The celebration, timed to coincide with the port’s 40th anniversary, kicked off at 1 p.m., and the first 250 guests to arrive were awarded free gifts. The party wound through the afternoon and into the night, when the port celebrated its milestone birthday with a fireworks display over the water at 8 p.m.
Robynette Hera, deputy director and chief operating officer of the port, said the Port Authority hoped to make this an annual occurrence and that it was a thrill to celebrate with the community.
“The main goal of today is to celebrate the port’s 40th anniversary,” she said Saturday. “We want to showcase that the port is connected to the community, so we opened our gates to the community and offered a lot of fun activities for kids of all ages.… We have free boat rides on the glass-bottomed boat and the tender boats, courtesy of our partners Atlas Submarine and Caribbean Marine Services. We have water slides and we even have our equipment and our guys out there just giving kids a tour.”
The port, which opened on July 16, 1977, now has 151 employees, and it unloaded more than 270,000 tons of cargo last year. The heavy lifting equipment was still there on Saturday, but it was supplemented by water slides, an inflatable castle and food booths bringing local cuisine to the public.
Kids had the opportunity to have their faces painted and to observe a magic show, and there were DJs, dancers and a dunking booth for the adult segment of the community to enjoy.
Lines to join an excursion on the glass-bottom boat filled up as soon as the gates opened.
Ms. Hera said she expected a steady stream of people to come through the gates on Saturday. That was rewarding, she said, because so many of the workers had spent time in making it happen.
“There’s so many details that went into this and everybody at the port pitched in,” said Ms. Hera. “They accepted my calls in the middle of the night. Especially our night crew. ‘Can you come set this up?’ They were already working on the port and had to say, ‘OK, Robyn, we’ll come and help.’”

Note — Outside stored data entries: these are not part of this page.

/-- OUT (44_instructions_referenced.md R527), where no permission is asked of the TSS: every buffered write reaches memory
first; where the operand lies in one doubleword of a 32-bit device, the newest bus cycle is the I/O write of the accumulator at
the port, on its lanes; no register, no flag and no byte of memory changes. -/
def Obligations.OutWrites : Prop :=
  (∀ (i : Instr) (port : Word) (s : State), s.noLock → s.ioPermitted → s.BusReady →
    ((∃ p : BitVec 8, i = .outImm8Al p ∧ port = p.setWidth 16) ∨ (i = .outDxAl ∧ port = s.regs.edx.setWidth 16)) →
    ∃ b, exec i s = .next ({ s with bus := b }.complete (some ⟨s.eip - s.dec.start, none⟩))
      ∧ Bus.DrainedOnly s.memCtx s.bus b
      ∧ (s.platform.ioBus8 = [] → s.platform.ioBus16 = [] →
          ∃ c rest, b.trace = c :: rest ∧ c.kind = .ioWrite ∧ c.addr = (port.extractLsb' 2 14).setWidth 30
            ∧ c.data.extractLsb' (8 * portLane port) 8 = s.regs.get8 .al ∧ c.be = ~~~(1#4 <<< portLane port)))
  ∧ ∀ (i : Instr) (os : OpSize) (port : Word) (s : State), s.noLock → s.ioPermitted → s.BusReady →
    ((∃ p : BitVec 8, i = .outImm8Eax os p ∧ port = p.setWidth 16) ∨ (i = .outDxEax os ∧ port = s.regs.edx.setWidth 16)) →
    ∃ b, exec i s = .next ({ s with bus := b }.complete (some ⟨s.eip - s.dec.start, none⟩))
      ∧ Bus.DrainedOnly s.memCtx s.bus b
      ∧ (s.platform.ioBus8 = [] → s.platform.ioBus16 = [] → portLane port + OpSize.bytes os ≤ 4 →
          ∃ c rest, b.trace = c :: rest ∧ c.kind = .ioWrite ∧ c.addr = (port.extractLsb' 2 14).setWidth 30
            ∧ c.data.extractLsb' (8 * portLane port) os.bits = s.regs.getSz os .eax
            ∧ c.be = ~~~(BitVec.ofNat 4 (2 ^ OpSize.bytes os - 1) <<< portLane port))

/-- OUTSB, and OUTSW or OUTSD (44_instructions_referenced.md R530, R531; 20_memory.md R176), where the read faults on nothing and
fills no line. Alone: (E)SI moves by the operand's bytes, up or with DF down, at the address size; no buffered write is left, and on
a 32-bit device that the operand does not straddle the newest bus cycle is the I/O write of the operand's bytes at the port in DX,
on its lanes. With a repeat prefix and (E)CX not 0: one iteration, which also counts (E)CX down and goes back to the instruction's
first byte unless it was the last; the I/O write is the newest cycle or the newest buffered write. With (E)CX = 0: nothing. That REPNE
acts as REP is the model's choice (log 40). No other
register, no flag but RF (given back between iterations, log 32) and no byte of memory changes. What is kept for an I/O restart is
the model's choice (log 23), and so is that with TF = 1 a single-step trap is due after each iteration (log 29). -/
def Obligations.OutsWrites : Prop :=
  ∀ (i : Instr) (n : Nat) (seg : SegReg) (as : AddrSize) (s : State), OutsForm i n seg as → s.noLock →
    let port : Word := s.regs.edx.setWidth 16
    let item := s.seenBytes seg (atSize as s.regs.esi) n
    let oneItem := s.platform.ioBus8 = [] ∧ s.platform.ioBus16 = [] ∧ portLane port + n ≤ 4
    let last := atSize as s.regs.ecx = 1
    (s.ioPermitted → s.Flat → s.Admits seg (atSize as s.regs.esi) n false → s.NoFill seg (atSize as s.regs.esi) n →
      (s.dec.rep = false → s.dec.repne = false →
        ∃ b, exec i s = .next ({ s with
            regs := { s.regs with esi := outsNext as s.df s.regs.esi n }
            bus := b }.complete (some ⟨s.eip - s.dec.start, none⟩))
          ∧ Bus.Quiet s.memCtx s.bus b ∧ b.wb = [] ∧ (oneItem → b.lastIoWrite port item))
      ∧ (s.dec.rep = true ∨ s.dec.repne = true → atSize as s.regs.ecx ≠ 0 →
        ∃ b, exec i s = .next ({ s with
            regs := { s.regs with esi := outsNext as s.df s.regs.esi n, ecx := countDown as s.regs.ecx }
            eip := if last then s.eip else s.dec.start
            eflags := if last then s.eflags else setBit s.eflags 16 s.dec.rf
            bus := b }.complete (some ⟨if last then s.eip - s.dec.start else 0,
              some ⟨as, false, if s.df then 0 - BitVec.ofNat 32 n else BitVec.ofNat 32 n⟩⟩))
          ∧ Bus.Quiet s.memCtx s.bus b
          ∧ (oneItem → (b.wb = [] ∧ b.lastIoWrite port item) ∨ b.lastBufferedOut port item)))
    ∧ (s.dec.rep = true ∨ s.dec.repne = true → atSize as s.regs.ecx = 0 → exec i s = .next (s.complete none))
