-- ==== Sys2Proof/Laws/Bus.lean ====
section
/-! SUPPORT. What the bus unit's operations do to memory and to the processor's view of it. -/

set_option Elab.async false

namespace Sys2Proof.Machine

/-! ### One byte -/

theorem Bus.physByte_setPhysByte_ne (b : Bus) (c : MemCtx) {a x : Addr} (v : Byte) (h : x ≠ a) :
    (b.setPhysByte c a v).physByte c x = b.physByte c x := by
  have hn : x.toNat ≠ a.toNat := fun e => h (BitVec.eq_of_toNat_eq e)
  unfold Bus.setPhysByte Bus.physByte
  split_ifs <;> simp [Memory.get_set_ne _ hn]

theorem Bus.physByte_setPhysByte_eq (b : Bus) (c : MemCtx) (a : Addr) (v : Byte) (hb : b.memWf = true) :
    (b.setPhysByte c a v).physByte c a = v := by
  simp only [Bus.memWf, Bool.and_eq_true] at hb
  unfold Bus.setPhysByte Bus.physByte
  split_ifs
  · exact Memory.get_set_eq _ _ hb.2
  · exact Memory.get_set_eq _ _ hb.1

theorem Bus.memWf_setPhysByte (b : Bus) (c : MemCtx) (a : Addr) (v : Byte) (hb : b.memWf = true) :
    (b.setPhysByte c a v).memWf = true := by
  simp only [Bus.memWf, Bool.and_eq_true] at hb ⊢
  unfold Bus.setPhysByte
  split_ifs
  · exact ⟨hb.1, Memory.wf_set _ _ hb.2⟩
  · exact ⟨Memory.wf_set _ _ hb.1, hb.2⟩

/-- Everything of the bus unit but the memories and the record of cycles is the same. -/
structure Bus.SameUnit (b b' : Bus) : Prop where
  cache : b'.cache = b.cache
  wb : b'.wb = b.wb
  readPassed : b'.readPassed = b.readPassed
  fetchq : b'.fetchq = b.fetchq
  tlb : b'.tlb = b.tlb
  phase : b'.phase = b.phase
  cur : b'.cur = b.cur
  fillBuf : b'.fillBuf = b.fillBuf
  queue : b'.queue = b.queue
  dataIn : b'.dataIn = b.dataIn
  vector : b'.vector = b.vector
  pchk : b'.pchk = b.pchk
  ioIn : b'.ioIn = b.ioIn
  script : b'.script = b.script
  heldHold : b'.heldHold = b.heldHold
  heldAddr : b'.heldAddr = b.heldAddr
  draws : b'.draws = b.draws

theorem Bus.SameUnit.refl (b : Bus) : Bus.SameUnit b b := by constructor <;> rfl

theorem Bus.SameUnit.trans {a b c : Bus} (h : Bus.SameUnit a b) (k : Bus.SameUnit b c) : Bus.SameUnit a c := by
  constructor
  · exact k.cache.trans h.cache
  · exact k.wb.trans h.wb
  · exact k.readPassed.trans h.readPassed
  · exact k.fetchq.trans h.fetchq
  · exact k.tlb.trans h.tlb
  · exact k.phase.trans h.phase
  · exact k.cur.trans h.cur
  · exact k.fillBuf.trans h.fillBuf
  · exact k.queue.trans h.queue
  · exact k.dataIn.trans h.dataIn
  · exact k.vector.trans h.vector
  · exact k.pchk.trans h.pchk
  · exact k.ioIn.trans h.ioIn
  · exact k.script.trans h.script
  · exact k.heldHold.trans h.heldHold
  · exact k.heldAddr.trans h.heldAddr
  · exact k.draws.trans h.draws
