/-! ### A new value in CR0 -/

@[simp] theorem State.setCr0_part (s : State) (v : DWord) : (s.setCr0 v).part = s.part := rfl
@[simp] theorem State.setCr0_latch (s : State) (v : DWord) : (s.setCr0 v).latch = s.latch := rfl
@[simp] theorem State.setCr0_regs (s : State) (v : DWord) : (s.setCr0 v).regs = s.regs := rfl
@[simp] theorem State.setCr0_eip (s : State) (v : DWord) : (s.setCr0 v).eip = s.eip := rfl
@[simp] theorem State.setCr0_eflags (s : State) (v : DWord) : (s.setCr0 v).eflags = s.eflags := rfl
@[simp] theorem State.setCr0_segs (s : State) (v : DWord) :
    (s.setCr0 v).segs = if s.pe && !v.getLsbD 0 then s.segs.withLimit { s with cr0 := v }.realLimit else s.segs := rfl
@[simp] theorem State.setCr0_ldtr (s : State) (v : DWord) : (s.setCr0 v).ldtr = s.ldtr := rfl
@[simp] theorem State.setCr0_tr (s : State) (v : DWord) : (s.setCr0 v).tr = s.tr := rfl
@[simp] theorem State.setCr0_gdtr (s : State) (v : DWord) : (s.setCr0 v).gdtr = s.gdtr := rfl
@[simp] theorem State.setCr0_idtr (s : State) (v : DWord) : (s.setCr0 v).idtr = s.idtr := rfl
@[simp] theorem State.setCr0_cr0 (s : State) (v : DWord) : (s.setCr0 v).cr0 = v := rfl
@[simp] theorem State.setCr0_cr2 (s : State) (v : DWord) : (s.setCr0 v).cr2 = s.cr2 := rfl
@[simp] theorem State.setCr0_cr3 (s : State) (v : DWord) : (s.setCr0 v).cr3 = s.cr3 := rfl
@[simp] theorem State.setCr0_cr4 (s : State) (v : DWord) : (s.setCr0 v).cr4 = s.cr4 := rfl
@[simp] theorem State.setCr0_dr0 (s : State) (v : DWord) : (s.setCr0 v).dr0 = s.dr0 := rfl
@[simp] theorem State.setCr0_dr1 (s : State) (v : DWord) : (s.setCr0 v).dr1 = s.dr1 := rfl
@[simp] theorem State.setCr0_dr2 (s : State) (v : DWord) : (s.setCr0 v).dr2 = s.dr2 := rfl
@[simp] theorem State.setCr0_dr3 (s : State) (v : DWord) : (s.setCr0 v).dr3 = s.dr3 := rfl
@[simp] theorem State.setCr0_dr6 (s : State) (v : DWord) : (s.setCr0 v).dr6 = s.dr6 := rfl
@[simp] theorem State.setCr0_dr7 (s : State) (v : DWord) : (s.setCr0 v).dr7 = s.dr7 := rfl
@[simp] theorem State.setCr0_tr3 (s : State) (v : DWord) : (s.setCr0 v).tr3 = s.tr3 := rfl
@[simp] theorem State.setCr0_tr4 (s : State) (v : DWord) : (s.setCr0 v).tr4 = s.tr4 := rfl
@[simp] theorem State.setCr0_tr5 (s : State) (v : DWord) : (s.setCr0 v).tr5 = s.tr5 := rfl
@[simp] theorem State.setCr0_tr6 (s : State) (v : DWord) : (s.setCr0 v).tr6 = s.tr6 := rfl
@[simp] theorem State.setCr0_tr7 (s : State) (v : DWord) : (s.setCr0 v).tr7 = s.tr7 := rfl
@[simp] theorem State.setCr0_cpl (s : State) (v : DWord) : (s.setCr0 v).cpl = s.cpl := rfl
@[simp] theorem State.setCr0_fpu (s : State) (v : DWord) : (s.setCr0 v).fpu = s.fpu := rfl
@[simp] theorem State.setCr0_fpErrorPending (s : State) (v : DWord) : (s.setCr0 v).fpErrorPending = s.fpErrorPending := rfl
@[simp] theorem State.setCr0_smbase (s : State) (v : DWord) : (s.setCr0 v).smbase = s.smbase := rfl
@[simp] theorem State.setCr0_inSMM (s : State) (v : DWord) : (s.setCr0 v).inSMM = s.inSMM := rfl
@[simp] theorem State.setCr0_smiLatched (s : State) (v : DWord) : (s.setCr0 v).smiLatched = s.smiLatched := rfl
@[simp] theorem State.setCr0_nmiBlocked (s : State) (v : DWord) : (s.setCr0 v).nmiBlocked = s.nmiBlocked := rfl
@[simp] theorem State.setCr0_haltedAtSmi (s : State) (v : DWord) : (s.setCr0 v).haltedAtSmi = s.haltedAtSmi := rfl
@[simp] theorem State.setCr0_ioAtSmi (s : State) (v : DWord) : (s.setCr0 v).ioAtSmi = s.ioAtSmi := rfl
@[simp] theorem State.setCr0_smmImage (s : State) (v : DWord) : (s.setCr0 v).smmImage = s.smmImage := rfl
@[simp] theorem State.setCr0_smmHidden (s : State) (v : DWord) : (s.setCr0 v).smmHidden = s.smmHidden := rfl
@[simp] theorem State.setCr0_halted (s : State) (v : DWord) : (s.setCr0 v).halted = s.halted := rfl
@[simp] theorem State.setCr0_shutdown (s : State) (v : DWord) : (s.setCr0 v).shutdown = s.shutdown := rfl
@[simp] theorem State.setCr0_clock (s : State) (v : DWord) : (s.setCr0 v).clock = s.clock := rfl
@[simp] theorem State.setCr0_snoopReturn (s : State) (v : DWord) : (s.setCr0 v).snoopReturn = s.snoopReturn := rfl
@[simp] theorem State.setCr0_pend (s : State) (v : DWord) : (s.setCr0 v).pend = s.pend := rfl
@[simp] theorem State.setCr0_inNmi (s : State) (v : DWord) : (s.setCr0 v).inNmi = s.inNmi := rfl
@[simp] theorem State.setCr0_trapPending (s : State) (v : DWord) : (s.setCr0 v).trapPending = s.trapPending := rfl
@[simp] theorem State.setCr0_taskTrap (s : State) (v : DWord) : (s.setCr0 v).taskTrap = s.taskTrap := rfl
@[simp] theorem State.setCr0_shadow (s : State) (v : DWord) : (s.setCr0 v).shadow = s.shadow := rfl
@[simp] theorem State.setCr0_ssShadow (s : State) (v : DWord) : (s.setCr0 v).ssShadow = s.ssShadow := rfl
@[simp] theorem State.setCr0_frozen (s : State) (v : DWord) : (s.setCr0 v).frozen = s.frozen := rfl
@[simp] theorem State.setCr0_busWanted (s : State) (v : DWord) : (s.setCr0 v).busWanted = s.busWanted := rfl
@[simp] theorem State.setCr0_dbgHits (s : State) (v : DWord) : (s.setCr0 v).dbgHits = s.dbgHits := rfl
@[simp] theorem State.setCr0_pins (s : State) (v : DWord) : (s.setCr0 v).pins = s.pins := rfl
@[simp] theorem State.setCr0_dec (s : State) (v : DWord) : (s.setCr0 v).dec = s.dec := rfl
@[simp] theorem State.setCr0_lastIo (s : State) (v : DWord) : (s.setCr0 v).lastIo = s.lastIo := rfl
@[simp] theorem State.setCr0_inputs (s : State) (v : DWord) : (s.setCr0 v).inputs = s.inputs := rfl
@[simp] theorem State.setCr0_platform (s : State) (v : DWord) : (s.setCr0 v).platform = s.platform := rfl
@[simp] theorem State.setCr0_serial (s : State) (v : DWord) : (s.setCr0 v).serial = s.serial := rfl
@[simp] theorem State.setCr0_bus (s : State) (v : DWord) : (s.setCr0 v).bus = s.bus := rfl

/-! ### Pin levels between clocks -/

/-- With HOLD, AHOLD and BOFF# deasserted a clock says all. -/
theorem State.heldBus_idle (s : State) (h : s.pins.hold = false ∧ s.pins.ahold = false ∧ s.pins.boff = false) : s.heldBus = s.bus := by
  simp [State.heldBus, h]

theorem State.levels_idle (s : State) (k : ClockIn) (h : s.pins.hold = false ∧ s.pins.ahold = false ∧ s.pins.boff = false) :
    s.levels k = k := by
  simp [State.levels, h]

/-! ### Register files -/

theorem Regs.get_set_eq (g : Regs) (r : Reg) (v : DWord) : (g.set r v).get r = v := by cases r <;> rfl

theorem Regs.get_set_ne (g : Regs) {r q : Reg} (v : DWord) (h : q ≠ r) : (g.set r v).get q = g.get q := by
  cases r <;> cases q <;> first | rfl | exact absurd rfl h

theorem Segs.get_set_eq (g : Segs) (r : SegReg) (v : Seg) : (g.set r v).get r = v := by cases r <;> rfl

@[simp] theorem Segs.withLimit_get (g : Segs) (l : DWord) (r : SegReg) : (g.withLimit l).get r = { g.get r with limit := l } := by
  cases r <;> rfl

theorem Segs.get_set_ne (g : Segs) {r q : SegReg} (v : Seg) (h : q ≠ r) : (g.set r v).get q = g.get q := by
  cases r <;> cases q <;> first | rfl | exact absurd rfl h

Arlene and Irving Williams, longtime residents of Cayman, sat and waited for the second run of the glass-bottom boat and seemed to be enjoying the day. Ms. Williams, 77 years old, worked for the Port Authority for decades, and Mr. Williams, 78, said they had looked forward to this event.
“We live in Grand Cayman, but we’re living right now in Cayman Brac,” he said. “We’ve been here for about a month and knew they were going to have this, so we were lucky to be here. [The glass boat] is a good attraction. Second to the submarine, it’s about as good as you can get. It’s really nice to see the coral reefs and fish. It shows they’re really taking care of the coral and sea life, which is very important.”
Another guest, Terry-Ann Brown, came with her daughter, her sister and her nieces. Her sister works for the port, said Ms. Brown, but it was a treat for the rest of the family to peek behind the scenes.
“I’m not sure what to expect. I’m bringing my daughter and nieces to have some fun,” she said. “My daughter has never been here before. I’m looking forward to whatever they have to offer because it’s free.”